**TASK OBJECTIVE:**
Once you have read the data below, print all of it exactly.

Items from a dataset:
———

/-! ### issue -/

@[simp] theorem State.issue_state (c : DsClass) : (s.issue c).state = StateCode.dsWait := rfl
@[simp] theorem State.issue_off (c : DsClass) : (s.issue c).off = s.off := rfl
@[simp] theorem State.issue_lenL (c : DsClass) : (s.issue c).lenL = s.lenL := rfl
@[simp] theorem State.issue_modeL (c : DsClass) : (s.issue c).modeL = s.modeL := rfl
@[simp] theorem State.issue_code (c : DsClass) : (s.issue c).code = s.code := rfl
@[simp] theorem State.issue_ds (c : DsClass) :
    (s.issue c).ds = ⟨true, c, s.payload.off, s.payload.len, false, s.ds.resp⟩ := rfl
@[simp] theorem State.issue_ctrlMode (c : DsClass) : (s.issue c).ctrlMode = s.ctrlMode := rfl
@[simp] theorem State.issue_status (c : DsClass) : (s.issue c).status = s.status := rfl
@[simp] theorem State.issue_frameLen (c : DsClass) : (s.issue c).frameLen = s.frameLen := rfl
@[simp] theorem State.issue_etherType (c : DsClass) : (s.issue c).etherType = s.etherType := rfl
@[simp] theorem State.issue_payload (c : DsClass) : (s.issue c).payload = s.payload := rfl
@[simp] theorem State.issue_vlanInfo (c : DsClass) : (s.issue c).vlanInfo = s.vlanInfo := rfl
@[simp] theorem State.issue_addrViews (c : DsClass) : (s.issue c).addrViews = s.addrViews := rfl
@[simp] theorem State.issue_config (c : DsClass) : (s.issue c).config = s.config := rfl
@[simp] theorem State.issue_vlanTag (c : DsClass) : (s.issue c).vlanTag = s.vlanTag := rfl
@[simp] theorem State.issue_arp (c : DsClass) : (s.issue c).arp = s.arp := rfl
@[simp] theorem State.issue_ip (c : DsClass) : (s.issue c).ip = s.ip := rfl
@[simp] theorem State.issue_ipOpt (c : DsClass) : (s.issue c).ipOpt = s.ipOpt := rfl
@[simp] theorem State.issue_frameBuf (c : DsClass) : (s.issue c).frameBuf = s.frameBuf := rfl
@[simp] theorem State.issue_dsUnit (c : DsClass) : (s.issue c).dsUnit = s.dsUnit := rfl
@[simp] theorem State.issue_bufEpoch (c : DsClass) : (s.issue c).bufEpoch = s.bufEpoch := rfl
@[simp] theorem State.issue_units (c : DsClass) : (s.issue c).units = s.units := rfl
@[simp] theorem State.issue_reply (c : DsClass) : (s.issue c).reply = s.reply := rfl
@[simp] theorem State.issue_moves (c : DsClass) : (s.issue c).moves = s.moves := rfl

———

**TASK OUTPUT:**
/-! ### issue -/

@[simp] theorem State.issue_state (c : DsClass) : (s.issue c).state = StateCode.dsWait := rfl
@[simp] theorem State.issue_off (c : DsClass) : (s.issue c).off = s.off := rfl
@[simp] theorem State.issue_lenL (c : DsClass) : (s.issue c).lenL = s.lenL := rfl
@[simp] theorem State.issue_modeL (c : DsClass) : (s.issue c).modeL = s.modeL := rfl
@[simp] theorem State.issue_code (c : DsClass) : (s.issue c).code = s.code := rfl
@[simp] theorem State.issue_ds (c : DsClass) :
    (s.issue c).ds = ⟨true, c, s.payload.off, s.payload.len, false, s.ds.resp⟩ := rfl
@[simp] theorem State.issue_ctrlMode (c : DsClass) : (s.issue c).ctrlMode = s.ctrlMode := rfl
@[simp] theorem State.issue_status (c : DsClass) : (s.issue c).status = s.status := rfl
@[simp] theorem State.issue_frameLen (c : DsClass) : (s.issue c).frameLen = s.frameLen := rfl
@[simp] theorem State.issue_etherType (c : DsClass) : (s.issue c).etherType = s.etherType := rfl
@[simp] theorem State.issue_payload (c : DsClass) : (s.issue c).payload = s.payload := rfl
@[simp] theorem State.issue_vlanInfo (c : DsClass) : (s.issue c).vlanInfo = s.vlanInfo := rfl
@[simp] theorem State.issue_addrViews (c : DsClass) : (s.issue c).addrViews = s.addrViews := rfl
@[simp] theorem State.issue_config (c : DsClass) : (s.issue c).config = s.config := rfl
@[simp] theorem State.issue_vlanTag (c : DsClass) : (s.issue c).vlanTag = s.vlanTag := rfl
@[simp] theorem State.issue_arp (c : DsClass) : (s.issue c).arp = s.arp := rfl
@[simp] theorem State.issue_ip (c : DsClass) : (s.issue c).ip = s.ip := rfl
@[simp] theorem State.issue_ipOpt (c : DsClass) : (s.issue c).ipOpt = s.ipOpt := rfl
@[simp] theorem State.issue_frameBuf (c : DsClass) : (s.issue c).frameBuf = s.frameBuf := rfl
@[simp] theorem State.issue_dsUnit (c : DsClass) : (s.issue c).dsUnit = s.dsUnit := rfl
@[simp] theorem State.issue_bufEpoch (c : DsClass) : (s.issue c).bufEpoch = s.bufEpoch := rfl
@[simp] theorem State.issue_units (c : DsClass) : (s.issue c).units = s.units := rfl
@[simp] theorem State.issue_reply (c : DsClass) : (s.issue c).reply = s.reply := rfl
@[simp] theorem State.issue_moves (c : DsClass) : (s.issue c).moves = s.moves := rfl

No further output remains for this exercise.